### Exercise details
From the data below, copy out every line in which the word "nesterov" occurs.

[Dataset entries]
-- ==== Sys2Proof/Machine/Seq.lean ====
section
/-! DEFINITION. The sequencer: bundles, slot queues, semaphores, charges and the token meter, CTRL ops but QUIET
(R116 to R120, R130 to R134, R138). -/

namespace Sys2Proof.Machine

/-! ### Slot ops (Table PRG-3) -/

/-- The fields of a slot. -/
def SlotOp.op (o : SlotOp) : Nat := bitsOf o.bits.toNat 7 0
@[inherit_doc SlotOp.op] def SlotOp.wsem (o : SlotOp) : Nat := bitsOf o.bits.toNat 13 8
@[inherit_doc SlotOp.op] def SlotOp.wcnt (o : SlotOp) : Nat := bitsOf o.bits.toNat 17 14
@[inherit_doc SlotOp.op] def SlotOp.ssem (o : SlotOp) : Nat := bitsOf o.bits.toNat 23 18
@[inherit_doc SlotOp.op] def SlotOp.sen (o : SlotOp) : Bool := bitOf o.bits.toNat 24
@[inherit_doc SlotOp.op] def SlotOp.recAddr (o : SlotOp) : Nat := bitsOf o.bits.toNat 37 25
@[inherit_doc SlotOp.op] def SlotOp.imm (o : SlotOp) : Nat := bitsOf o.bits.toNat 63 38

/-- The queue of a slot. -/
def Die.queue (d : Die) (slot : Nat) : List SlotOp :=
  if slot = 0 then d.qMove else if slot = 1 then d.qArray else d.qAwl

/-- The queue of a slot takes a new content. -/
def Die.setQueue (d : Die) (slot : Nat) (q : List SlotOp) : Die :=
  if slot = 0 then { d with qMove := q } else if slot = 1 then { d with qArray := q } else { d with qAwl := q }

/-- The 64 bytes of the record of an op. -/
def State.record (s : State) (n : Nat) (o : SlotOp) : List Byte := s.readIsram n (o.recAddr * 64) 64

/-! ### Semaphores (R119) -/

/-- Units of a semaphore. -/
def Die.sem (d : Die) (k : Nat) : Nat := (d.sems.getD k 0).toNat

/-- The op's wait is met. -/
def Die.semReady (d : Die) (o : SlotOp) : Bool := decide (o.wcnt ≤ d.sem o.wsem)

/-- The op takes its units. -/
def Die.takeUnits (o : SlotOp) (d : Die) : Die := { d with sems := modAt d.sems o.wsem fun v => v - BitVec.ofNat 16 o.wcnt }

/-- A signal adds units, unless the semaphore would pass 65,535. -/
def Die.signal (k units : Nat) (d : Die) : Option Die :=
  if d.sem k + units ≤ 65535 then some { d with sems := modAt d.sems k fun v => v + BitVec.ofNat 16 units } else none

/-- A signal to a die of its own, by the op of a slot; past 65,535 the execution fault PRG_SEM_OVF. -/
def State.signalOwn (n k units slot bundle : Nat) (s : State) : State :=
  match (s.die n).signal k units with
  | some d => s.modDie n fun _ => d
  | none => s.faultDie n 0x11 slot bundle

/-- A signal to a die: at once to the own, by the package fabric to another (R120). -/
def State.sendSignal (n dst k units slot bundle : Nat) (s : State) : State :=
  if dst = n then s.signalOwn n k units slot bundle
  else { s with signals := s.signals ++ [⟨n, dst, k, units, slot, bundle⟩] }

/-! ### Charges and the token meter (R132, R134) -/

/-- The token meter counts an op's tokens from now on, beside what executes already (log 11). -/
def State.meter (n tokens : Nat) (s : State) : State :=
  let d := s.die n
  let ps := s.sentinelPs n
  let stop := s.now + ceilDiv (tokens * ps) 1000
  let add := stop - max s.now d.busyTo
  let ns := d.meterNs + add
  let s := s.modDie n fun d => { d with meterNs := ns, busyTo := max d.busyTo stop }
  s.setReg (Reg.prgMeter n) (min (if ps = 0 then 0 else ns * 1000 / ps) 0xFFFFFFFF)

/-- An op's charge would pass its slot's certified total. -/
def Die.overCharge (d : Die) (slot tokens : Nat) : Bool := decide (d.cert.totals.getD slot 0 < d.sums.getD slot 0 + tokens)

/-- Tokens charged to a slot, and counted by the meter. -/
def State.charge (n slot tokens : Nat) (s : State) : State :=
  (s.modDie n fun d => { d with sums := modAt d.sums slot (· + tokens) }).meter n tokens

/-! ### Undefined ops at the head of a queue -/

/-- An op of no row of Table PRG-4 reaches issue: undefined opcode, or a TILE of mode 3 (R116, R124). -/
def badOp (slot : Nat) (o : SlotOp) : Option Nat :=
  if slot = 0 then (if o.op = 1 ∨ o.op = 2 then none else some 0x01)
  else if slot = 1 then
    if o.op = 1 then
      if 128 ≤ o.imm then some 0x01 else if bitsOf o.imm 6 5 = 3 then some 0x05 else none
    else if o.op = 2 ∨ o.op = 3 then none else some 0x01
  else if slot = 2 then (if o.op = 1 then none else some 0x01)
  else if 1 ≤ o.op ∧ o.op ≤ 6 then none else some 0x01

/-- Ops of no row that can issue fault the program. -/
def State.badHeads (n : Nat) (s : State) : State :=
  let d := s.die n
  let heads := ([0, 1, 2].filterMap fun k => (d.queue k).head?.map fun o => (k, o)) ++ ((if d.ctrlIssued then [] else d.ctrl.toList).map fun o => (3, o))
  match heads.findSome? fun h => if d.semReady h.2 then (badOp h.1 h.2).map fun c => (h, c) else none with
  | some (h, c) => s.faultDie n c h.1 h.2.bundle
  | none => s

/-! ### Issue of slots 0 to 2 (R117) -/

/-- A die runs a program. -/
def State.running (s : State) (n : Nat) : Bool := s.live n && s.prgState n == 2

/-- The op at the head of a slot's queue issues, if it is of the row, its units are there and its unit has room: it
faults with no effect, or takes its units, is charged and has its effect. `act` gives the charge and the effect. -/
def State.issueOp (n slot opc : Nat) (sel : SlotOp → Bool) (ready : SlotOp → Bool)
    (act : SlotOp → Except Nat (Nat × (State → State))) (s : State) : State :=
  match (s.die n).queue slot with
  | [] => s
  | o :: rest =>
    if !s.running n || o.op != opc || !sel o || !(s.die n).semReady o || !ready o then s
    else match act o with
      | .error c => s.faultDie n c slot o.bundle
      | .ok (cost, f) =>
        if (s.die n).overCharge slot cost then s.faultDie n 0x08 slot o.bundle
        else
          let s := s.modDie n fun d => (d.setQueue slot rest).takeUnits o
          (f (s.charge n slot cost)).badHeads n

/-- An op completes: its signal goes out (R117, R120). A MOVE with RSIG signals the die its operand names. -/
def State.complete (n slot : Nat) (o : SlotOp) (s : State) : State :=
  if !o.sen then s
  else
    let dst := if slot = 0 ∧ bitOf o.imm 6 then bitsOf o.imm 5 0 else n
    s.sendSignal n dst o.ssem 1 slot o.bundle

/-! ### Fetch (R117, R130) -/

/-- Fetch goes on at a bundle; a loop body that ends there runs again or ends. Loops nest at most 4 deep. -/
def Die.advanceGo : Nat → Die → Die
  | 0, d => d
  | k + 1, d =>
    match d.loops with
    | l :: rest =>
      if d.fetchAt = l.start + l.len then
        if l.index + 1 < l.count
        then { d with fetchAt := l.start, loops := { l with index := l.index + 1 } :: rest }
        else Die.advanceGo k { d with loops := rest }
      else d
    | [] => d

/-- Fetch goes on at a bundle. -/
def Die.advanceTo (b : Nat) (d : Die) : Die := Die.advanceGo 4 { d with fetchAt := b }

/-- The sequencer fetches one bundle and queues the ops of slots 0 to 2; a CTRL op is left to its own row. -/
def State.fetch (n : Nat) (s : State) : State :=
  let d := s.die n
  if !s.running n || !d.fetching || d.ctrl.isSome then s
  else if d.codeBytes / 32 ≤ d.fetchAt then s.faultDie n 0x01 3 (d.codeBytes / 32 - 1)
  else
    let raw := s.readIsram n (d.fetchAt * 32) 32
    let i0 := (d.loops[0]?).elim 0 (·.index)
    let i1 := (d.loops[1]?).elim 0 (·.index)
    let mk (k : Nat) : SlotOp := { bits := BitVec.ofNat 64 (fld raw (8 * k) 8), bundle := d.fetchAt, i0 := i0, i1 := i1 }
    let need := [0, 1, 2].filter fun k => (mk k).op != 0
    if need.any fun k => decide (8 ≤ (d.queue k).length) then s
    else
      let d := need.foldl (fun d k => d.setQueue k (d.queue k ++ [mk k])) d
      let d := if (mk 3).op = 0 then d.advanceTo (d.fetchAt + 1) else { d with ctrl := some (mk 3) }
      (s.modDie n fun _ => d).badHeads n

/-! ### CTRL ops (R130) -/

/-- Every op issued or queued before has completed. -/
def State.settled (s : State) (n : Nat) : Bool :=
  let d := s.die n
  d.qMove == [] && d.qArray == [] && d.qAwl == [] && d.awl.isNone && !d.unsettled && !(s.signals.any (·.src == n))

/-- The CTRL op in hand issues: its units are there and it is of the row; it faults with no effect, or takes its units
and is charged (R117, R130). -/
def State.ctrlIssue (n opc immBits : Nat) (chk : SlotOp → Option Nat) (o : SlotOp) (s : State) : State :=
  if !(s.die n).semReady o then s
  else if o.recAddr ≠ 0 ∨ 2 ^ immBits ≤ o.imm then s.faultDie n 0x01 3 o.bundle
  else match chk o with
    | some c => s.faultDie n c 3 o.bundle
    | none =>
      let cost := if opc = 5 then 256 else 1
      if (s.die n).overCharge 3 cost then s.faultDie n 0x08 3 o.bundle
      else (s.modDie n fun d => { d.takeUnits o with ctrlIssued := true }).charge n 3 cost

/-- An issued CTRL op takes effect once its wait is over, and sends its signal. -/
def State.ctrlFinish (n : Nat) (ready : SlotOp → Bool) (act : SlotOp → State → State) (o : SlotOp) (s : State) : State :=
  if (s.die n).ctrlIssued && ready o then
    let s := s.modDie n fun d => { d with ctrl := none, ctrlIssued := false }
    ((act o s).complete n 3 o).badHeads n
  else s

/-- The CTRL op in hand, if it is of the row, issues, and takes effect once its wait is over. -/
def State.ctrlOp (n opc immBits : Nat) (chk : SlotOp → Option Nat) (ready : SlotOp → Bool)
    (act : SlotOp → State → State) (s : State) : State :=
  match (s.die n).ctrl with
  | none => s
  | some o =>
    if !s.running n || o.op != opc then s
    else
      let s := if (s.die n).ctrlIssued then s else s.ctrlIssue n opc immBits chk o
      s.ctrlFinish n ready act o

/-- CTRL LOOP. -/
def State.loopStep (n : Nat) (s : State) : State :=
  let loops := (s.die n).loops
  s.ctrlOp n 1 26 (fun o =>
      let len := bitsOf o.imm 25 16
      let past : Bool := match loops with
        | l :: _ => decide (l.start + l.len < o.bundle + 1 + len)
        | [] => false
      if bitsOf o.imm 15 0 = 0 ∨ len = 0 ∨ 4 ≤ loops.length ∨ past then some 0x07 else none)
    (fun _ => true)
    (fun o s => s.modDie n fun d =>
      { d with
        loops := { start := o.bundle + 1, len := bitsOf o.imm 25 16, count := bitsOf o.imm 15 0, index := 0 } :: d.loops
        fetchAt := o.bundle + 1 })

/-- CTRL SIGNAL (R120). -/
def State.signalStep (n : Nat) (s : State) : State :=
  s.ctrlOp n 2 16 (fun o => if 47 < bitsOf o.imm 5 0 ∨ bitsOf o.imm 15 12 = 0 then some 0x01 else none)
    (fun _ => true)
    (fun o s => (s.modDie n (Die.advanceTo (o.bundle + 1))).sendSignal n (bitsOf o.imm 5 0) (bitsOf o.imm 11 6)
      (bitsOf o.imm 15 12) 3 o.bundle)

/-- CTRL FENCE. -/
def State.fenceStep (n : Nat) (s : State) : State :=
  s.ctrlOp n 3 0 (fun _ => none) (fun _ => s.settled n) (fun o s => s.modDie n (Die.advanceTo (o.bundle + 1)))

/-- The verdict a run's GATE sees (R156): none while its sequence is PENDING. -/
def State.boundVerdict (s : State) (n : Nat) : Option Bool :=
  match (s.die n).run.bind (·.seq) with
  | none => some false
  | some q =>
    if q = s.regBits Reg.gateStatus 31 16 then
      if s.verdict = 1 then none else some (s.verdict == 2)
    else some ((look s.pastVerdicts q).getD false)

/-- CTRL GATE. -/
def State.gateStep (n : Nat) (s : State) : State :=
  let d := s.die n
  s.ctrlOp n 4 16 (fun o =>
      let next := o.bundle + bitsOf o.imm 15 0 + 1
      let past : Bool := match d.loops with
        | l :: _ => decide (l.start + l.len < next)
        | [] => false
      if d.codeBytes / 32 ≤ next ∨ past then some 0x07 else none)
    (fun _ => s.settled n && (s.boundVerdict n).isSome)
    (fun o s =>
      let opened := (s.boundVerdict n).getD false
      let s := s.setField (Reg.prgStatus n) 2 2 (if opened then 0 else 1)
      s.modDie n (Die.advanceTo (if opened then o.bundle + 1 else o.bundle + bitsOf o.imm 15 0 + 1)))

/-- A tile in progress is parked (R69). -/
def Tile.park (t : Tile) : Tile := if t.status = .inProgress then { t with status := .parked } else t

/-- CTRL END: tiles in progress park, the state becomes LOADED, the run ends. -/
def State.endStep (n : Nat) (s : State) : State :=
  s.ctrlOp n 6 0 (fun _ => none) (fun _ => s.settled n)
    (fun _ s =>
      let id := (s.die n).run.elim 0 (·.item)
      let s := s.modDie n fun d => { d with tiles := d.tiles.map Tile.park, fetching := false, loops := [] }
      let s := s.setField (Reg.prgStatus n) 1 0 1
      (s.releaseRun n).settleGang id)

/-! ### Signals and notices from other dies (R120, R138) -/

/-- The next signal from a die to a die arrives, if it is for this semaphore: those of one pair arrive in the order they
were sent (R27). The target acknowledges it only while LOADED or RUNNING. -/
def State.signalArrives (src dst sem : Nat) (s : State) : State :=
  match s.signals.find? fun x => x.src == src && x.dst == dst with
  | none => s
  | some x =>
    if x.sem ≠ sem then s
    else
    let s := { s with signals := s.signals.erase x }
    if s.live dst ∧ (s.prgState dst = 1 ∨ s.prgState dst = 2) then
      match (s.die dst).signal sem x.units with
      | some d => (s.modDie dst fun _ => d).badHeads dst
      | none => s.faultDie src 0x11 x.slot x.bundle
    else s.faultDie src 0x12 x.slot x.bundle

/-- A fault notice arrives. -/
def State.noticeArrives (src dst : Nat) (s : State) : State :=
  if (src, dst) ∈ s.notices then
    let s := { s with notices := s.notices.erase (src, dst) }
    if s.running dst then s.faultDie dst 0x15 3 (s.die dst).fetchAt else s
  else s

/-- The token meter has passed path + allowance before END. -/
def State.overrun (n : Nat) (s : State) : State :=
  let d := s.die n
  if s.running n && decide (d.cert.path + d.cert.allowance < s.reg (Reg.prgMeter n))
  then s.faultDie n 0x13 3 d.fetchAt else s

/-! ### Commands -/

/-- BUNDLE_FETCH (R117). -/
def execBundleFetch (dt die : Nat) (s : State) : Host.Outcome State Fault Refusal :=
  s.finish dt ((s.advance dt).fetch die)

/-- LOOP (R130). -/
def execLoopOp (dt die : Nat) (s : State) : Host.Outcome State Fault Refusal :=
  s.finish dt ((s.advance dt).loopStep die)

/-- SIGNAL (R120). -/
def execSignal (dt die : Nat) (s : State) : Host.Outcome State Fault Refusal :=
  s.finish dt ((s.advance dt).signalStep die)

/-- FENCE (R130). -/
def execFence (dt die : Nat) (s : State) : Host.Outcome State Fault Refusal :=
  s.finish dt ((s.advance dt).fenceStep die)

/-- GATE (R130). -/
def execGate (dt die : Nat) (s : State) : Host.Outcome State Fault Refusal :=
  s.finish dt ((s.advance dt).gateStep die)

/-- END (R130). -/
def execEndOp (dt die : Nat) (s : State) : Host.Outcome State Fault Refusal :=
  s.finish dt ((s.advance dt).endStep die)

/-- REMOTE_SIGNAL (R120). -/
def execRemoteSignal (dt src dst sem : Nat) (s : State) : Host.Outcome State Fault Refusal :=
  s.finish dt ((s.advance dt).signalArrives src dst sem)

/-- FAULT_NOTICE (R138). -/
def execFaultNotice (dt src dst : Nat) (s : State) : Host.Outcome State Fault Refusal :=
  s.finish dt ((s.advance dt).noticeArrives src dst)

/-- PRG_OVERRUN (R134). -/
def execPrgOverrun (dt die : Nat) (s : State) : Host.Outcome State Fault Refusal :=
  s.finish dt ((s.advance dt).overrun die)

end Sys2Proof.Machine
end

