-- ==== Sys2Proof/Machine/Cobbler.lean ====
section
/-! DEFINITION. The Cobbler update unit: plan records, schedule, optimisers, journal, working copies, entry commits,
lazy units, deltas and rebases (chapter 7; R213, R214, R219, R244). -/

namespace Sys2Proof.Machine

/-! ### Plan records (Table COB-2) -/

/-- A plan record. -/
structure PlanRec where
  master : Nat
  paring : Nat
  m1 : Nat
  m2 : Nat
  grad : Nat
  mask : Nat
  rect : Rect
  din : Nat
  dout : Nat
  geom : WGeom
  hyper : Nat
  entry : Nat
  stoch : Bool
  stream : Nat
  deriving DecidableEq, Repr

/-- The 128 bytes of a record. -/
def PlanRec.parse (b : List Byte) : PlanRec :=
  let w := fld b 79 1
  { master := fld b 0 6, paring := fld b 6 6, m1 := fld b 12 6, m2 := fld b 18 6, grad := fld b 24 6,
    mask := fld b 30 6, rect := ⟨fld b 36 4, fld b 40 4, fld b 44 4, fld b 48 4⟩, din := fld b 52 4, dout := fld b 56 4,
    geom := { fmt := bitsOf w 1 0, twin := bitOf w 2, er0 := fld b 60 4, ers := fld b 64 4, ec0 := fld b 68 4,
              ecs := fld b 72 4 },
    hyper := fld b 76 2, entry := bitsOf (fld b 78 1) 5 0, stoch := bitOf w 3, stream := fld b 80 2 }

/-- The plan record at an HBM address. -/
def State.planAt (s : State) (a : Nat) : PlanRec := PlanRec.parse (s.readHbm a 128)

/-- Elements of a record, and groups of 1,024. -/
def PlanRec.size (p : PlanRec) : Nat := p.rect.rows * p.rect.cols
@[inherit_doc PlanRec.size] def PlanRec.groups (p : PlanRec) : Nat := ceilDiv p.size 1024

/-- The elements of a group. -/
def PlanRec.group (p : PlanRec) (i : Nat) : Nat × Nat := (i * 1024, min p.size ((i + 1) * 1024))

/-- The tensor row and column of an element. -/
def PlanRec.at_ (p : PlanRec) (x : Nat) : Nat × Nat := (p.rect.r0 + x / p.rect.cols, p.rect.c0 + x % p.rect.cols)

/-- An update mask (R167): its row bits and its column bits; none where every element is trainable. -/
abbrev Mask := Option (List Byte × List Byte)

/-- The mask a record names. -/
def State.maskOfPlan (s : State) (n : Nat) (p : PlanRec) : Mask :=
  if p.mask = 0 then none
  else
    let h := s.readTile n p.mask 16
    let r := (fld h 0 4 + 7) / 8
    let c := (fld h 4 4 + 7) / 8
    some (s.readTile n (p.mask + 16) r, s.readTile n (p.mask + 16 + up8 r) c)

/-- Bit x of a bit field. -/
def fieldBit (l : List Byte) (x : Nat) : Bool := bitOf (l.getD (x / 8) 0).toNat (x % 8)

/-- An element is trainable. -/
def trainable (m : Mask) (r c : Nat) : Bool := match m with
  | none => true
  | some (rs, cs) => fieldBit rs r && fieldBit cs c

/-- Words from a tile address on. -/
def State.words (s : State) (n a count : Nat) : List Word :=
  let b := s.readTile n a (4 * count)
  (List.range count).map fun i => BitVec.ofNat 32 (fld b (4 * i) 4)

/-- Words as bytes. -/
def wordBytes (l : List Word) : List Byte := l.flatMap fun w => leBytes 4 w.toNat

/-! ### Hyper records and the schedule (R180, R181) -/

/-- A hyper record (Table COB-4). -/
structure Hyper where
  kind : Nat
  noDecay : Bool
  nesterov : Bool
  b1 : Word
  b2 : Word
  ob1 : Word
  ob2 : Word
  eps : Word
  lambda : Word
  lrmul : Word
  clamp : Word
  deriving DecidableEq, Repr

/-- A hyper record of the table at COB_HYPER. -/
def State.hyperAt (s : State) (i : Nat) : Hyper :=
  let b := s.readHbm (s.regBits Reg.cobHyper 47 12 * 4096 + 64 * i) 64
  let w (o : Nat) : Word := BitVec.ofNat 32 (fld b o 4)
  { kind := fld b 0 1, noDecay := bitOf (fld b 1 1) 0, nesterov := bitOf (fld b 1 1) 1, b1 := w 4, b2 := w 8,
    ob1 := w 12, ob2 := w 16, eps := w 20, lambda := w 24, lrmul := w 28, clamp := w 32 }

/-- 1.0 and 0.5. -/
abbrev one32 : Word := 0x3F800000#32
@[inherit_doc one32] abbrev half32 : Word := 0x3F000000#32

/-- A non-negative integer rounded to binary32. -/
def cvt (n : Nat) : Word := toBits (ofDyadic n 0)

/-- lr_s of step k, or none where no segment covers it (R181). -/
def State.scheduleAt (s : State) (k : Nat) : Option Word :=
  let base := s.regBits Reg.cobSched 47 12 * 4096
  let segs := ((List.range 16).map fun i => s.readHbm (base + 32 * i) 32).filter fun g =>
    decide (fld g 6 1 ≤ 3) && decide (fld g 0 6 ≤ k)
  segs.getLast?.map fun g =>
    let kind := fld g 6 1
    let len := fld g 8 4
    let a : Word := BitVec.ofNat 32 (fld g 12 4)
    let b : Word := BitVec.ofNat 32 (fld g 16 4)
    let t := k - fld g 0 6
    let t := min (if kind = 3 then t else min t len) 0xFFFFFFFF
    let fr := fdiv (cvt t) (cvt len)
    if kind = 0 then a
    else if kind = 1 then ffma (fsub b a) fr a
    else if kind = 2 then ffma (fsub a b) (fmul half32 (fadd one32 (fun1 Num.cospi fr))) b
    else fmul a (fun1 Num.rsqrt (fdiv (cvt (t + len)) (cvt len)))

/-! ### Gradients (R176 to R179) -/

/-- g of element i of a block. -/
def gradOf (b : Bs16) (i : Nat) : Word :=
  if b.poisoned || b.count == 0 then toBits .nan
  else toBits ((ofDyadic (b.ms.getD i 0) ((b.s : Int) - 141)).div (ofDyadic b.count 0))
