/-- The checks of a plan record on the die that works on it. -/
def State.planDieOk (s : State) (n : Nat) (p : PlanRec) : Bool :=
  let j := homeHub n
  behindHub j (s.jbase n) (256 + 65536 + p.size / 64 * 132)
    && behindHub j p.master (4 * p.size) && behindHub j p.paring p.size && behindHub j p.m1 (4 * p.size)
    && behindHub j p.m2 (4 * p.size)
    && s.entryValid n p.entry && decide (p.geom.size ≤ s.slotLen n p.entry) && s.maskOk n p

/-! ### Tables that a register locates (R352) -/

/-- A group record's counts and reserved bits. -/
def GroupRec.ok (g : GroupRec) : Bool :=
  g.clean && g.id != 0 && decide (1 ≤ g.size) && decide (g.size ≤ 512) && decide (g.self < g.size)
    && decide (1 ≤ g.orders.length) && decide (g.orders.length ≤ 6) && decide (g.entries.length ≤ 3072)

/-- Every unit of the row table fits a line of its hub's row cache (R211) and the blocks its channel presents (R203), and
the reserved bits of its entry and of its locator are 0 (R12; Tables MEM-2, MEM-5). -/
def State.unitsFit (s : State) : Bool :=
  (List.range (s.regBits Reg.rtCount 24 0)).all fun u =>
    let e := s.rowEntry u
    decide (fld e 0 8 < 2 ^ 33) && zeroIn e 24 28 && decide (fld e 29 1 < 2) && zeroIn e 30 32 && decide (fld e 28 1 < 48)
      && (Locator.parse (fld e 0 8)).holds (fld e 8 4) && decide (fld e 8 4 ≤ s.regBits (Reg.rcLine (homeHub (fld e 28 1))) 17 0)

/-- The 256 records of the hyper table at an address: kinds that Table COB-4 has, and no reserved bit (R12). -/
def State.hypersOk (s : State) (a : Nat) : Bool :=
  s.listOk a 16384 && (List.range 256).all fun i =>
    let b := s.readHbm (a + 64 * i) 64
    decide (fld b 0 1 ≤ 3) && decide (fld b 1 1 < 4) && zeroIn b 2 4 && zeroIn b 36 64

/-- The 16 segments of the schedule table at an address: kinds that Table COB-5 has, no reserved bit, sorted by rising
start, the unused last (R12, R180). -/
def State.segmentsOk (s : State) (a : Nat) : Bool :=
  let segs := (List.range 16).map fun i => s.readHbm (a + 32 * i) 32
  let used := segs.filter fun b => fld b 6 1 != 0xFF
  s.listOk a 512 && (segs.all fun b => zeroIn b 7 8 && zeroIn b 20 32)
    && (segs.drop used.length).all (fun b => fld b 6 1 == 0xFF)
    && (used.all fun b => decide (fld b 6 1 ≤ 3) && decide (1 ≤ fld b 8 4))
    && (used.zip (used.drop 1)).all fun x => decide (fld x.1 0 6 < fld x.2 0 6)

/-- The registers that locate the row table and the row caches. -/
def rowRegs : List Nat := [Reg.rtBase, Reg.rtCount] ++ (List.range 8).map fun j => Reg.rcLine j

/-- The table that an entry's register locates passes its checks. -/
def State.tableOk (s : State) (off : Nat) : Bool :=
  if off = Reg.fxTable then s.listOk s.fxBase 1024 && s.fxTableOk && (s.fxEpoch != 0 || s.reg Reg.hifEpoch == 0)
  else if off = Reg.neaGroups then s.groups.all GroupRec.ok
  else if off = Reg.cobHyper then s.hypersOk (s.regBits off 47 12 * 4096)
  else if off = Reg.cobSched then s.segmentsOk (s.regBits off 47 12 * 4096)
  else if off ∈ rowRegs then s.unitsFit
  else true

### Output of the exercise
  nesterov : Bool
  { kind := fld b 0 1, noDecay := bitOf (fld b 1 1) 0, nesterov := bitOf (fld b 1 1) 1, b1 := w 4, b2 := w 8,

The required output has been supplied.